- **TASK OBJECTIVE**
Read the lines below, and copy any that contain the string "nothing".

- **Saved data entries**
--------------------------------

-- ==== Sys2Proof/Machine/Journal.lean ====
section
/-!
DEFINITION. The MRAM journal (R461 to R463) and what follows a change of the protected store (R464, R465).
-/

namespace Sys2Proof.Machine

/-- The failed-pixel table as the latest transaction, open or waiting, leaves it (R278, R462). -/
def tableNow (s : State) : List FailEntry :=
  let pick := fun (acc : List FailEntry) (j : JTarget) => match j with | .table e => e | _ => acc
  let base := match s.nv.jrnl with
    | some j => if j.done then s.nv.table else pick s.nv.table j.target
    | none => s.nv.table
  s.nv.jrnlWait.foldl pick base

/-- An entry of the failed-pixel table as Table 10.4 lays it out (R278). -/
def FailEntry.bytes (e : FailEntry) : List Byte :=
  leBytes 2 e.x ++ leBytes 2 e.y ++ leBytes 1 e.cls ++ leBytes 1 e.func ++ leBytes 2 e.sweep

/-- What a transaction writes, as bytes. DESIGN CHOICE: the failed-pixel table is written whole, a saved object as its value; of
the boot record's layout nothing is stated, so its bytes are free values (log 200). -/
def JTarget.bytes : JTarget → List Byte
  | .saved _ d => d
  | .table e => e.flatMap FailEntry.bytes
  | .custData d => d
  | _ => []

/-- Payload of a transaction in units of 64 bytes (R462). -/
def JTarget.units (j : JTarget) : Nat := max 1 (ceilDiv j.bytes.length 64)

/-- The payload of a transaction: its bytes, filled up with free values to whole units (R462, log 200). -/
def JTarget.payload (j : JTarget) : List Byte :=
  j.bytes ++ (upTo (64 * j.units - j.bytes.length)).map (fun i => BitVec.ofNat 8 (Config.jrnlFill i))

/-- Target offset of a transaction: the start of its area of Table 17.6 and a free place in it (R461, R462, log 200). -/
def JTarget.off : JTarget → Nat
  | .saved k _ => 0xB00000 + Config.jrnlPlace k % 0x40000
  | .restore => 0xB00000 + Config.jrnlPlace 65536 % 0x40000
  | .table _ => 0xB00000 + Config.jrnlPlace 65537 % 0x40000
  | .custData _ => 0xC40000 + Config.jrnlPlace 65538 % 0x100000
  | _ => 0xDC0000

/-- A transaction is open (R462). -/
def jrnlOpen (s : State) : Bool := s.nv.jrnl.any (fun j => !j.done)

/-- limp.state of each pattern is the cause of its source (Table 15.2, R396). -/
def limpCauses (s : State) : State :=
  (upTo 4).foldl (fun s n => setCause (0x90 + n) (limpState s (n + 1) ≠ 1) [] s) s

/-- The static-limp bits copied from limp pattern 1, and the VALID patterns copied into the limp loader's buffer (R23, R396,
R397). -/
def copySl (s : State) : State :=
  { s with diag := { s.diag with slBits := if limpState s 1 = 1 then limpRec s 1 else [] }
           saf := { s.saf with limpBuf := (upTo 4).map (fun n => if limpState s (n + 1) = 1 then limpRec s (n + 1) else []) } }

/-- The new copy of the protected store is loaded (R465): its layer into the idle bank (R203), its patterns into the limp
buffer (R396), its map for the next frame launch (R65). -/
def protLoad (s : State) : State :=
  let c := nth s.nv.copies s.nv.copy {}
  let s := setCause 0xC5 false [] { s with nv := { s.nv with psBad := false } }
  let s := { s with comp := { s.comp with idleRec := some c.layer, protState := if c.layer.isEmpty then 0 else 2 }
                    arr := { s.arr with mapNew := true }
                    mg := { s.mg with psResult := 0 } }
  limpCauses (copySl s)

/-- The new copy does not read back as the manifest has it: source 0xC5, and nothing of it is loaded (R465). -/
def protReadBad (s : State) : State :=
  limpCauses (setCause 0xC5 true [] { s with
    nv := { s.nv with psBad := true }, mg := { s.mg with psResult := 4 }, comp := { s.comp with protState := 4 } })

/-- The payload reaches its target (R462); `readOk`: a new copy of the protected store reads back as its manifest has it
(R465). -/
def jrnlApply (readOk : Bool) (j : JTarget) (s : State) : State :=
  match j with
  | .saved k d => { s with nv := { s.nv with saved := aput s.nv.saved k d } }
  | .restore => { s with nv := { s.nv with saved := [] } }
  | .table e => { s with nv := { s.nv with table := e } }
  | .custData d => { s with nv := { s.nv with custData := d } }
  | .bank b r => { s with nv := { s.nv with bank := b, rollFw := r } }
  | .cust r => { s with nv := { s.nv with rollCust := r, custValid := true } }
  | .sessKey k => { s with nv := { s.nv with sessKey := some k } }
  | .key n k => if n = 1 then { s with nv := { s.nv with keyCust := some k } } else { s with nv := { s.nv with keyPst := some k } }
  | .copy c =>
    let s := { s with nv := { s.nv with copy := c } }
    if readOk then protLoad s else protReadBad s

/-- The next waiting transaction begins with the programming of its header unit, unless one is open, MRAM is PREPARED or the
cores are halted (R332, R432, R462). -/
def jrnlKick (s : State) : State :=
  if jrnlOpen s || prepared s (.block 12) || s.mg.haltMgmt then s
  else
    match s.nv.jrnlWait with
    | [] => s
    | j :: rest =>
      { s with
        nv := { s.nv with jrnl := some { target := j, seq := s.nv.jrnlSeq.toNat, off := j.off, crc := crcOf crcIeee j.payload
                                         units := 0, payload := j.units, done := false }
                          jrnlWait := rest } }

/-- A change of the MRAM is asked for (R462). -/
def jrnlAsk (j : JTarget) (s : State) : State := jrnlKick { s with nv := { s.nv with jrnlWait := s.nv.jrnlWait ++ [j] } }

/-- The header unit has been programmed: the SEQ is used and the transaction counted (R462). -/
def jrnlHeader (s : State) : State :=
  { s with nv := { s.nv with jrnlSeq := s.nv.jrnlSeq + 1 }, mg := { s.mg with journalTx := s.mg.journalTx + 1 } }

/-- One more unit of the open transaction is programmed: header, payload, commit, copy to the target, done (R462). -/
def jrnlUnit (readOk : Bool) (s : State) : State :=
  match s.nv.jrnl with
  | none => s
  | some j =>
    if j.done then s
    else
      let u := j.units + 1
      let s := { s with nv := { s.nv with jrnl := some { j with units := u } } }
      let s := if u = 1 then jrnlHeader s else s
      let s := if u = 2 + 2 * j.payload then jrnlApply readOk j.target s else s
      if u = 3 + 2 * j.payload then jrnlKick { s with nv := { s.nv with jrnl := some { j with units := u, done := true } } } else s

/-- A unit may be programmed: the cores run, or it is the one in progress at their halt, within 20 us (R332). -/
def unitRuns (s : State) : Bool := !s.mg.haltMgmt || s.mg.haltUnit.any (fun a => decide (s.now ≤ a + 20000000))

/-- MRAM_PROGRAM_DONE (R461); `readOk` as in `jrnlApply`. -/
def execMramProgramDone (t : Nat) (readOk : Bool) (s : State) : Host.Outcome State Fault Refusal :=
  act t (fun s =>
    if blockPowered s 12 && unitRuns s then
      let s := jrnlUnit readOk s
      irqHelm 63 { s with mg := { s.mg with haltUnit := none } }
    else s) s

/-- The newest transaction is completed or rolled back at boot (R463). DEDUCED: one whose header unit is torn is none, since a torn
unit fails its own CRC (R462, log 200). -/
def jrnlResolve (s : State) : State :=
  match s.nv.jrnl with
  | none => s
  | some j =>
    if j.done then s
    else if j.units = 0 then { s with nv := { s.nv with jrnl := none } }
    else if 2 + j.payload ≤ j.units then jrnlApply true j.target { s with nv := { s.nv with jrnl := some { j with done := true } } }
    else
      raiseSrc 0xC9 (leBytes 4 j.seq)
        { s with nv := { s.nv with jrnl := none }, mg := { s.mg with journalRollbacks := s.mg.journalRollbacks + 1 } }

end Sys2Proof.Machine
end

--------------------------------

- **OUTPUT OF THE EXERCISE**
the boot record's layout nothing is stated, so its bytes are free values (log 200). -/
/-- The new copy does not read back as the manifest has it: source 0xC5, and nothing of it is loaded (R465). -/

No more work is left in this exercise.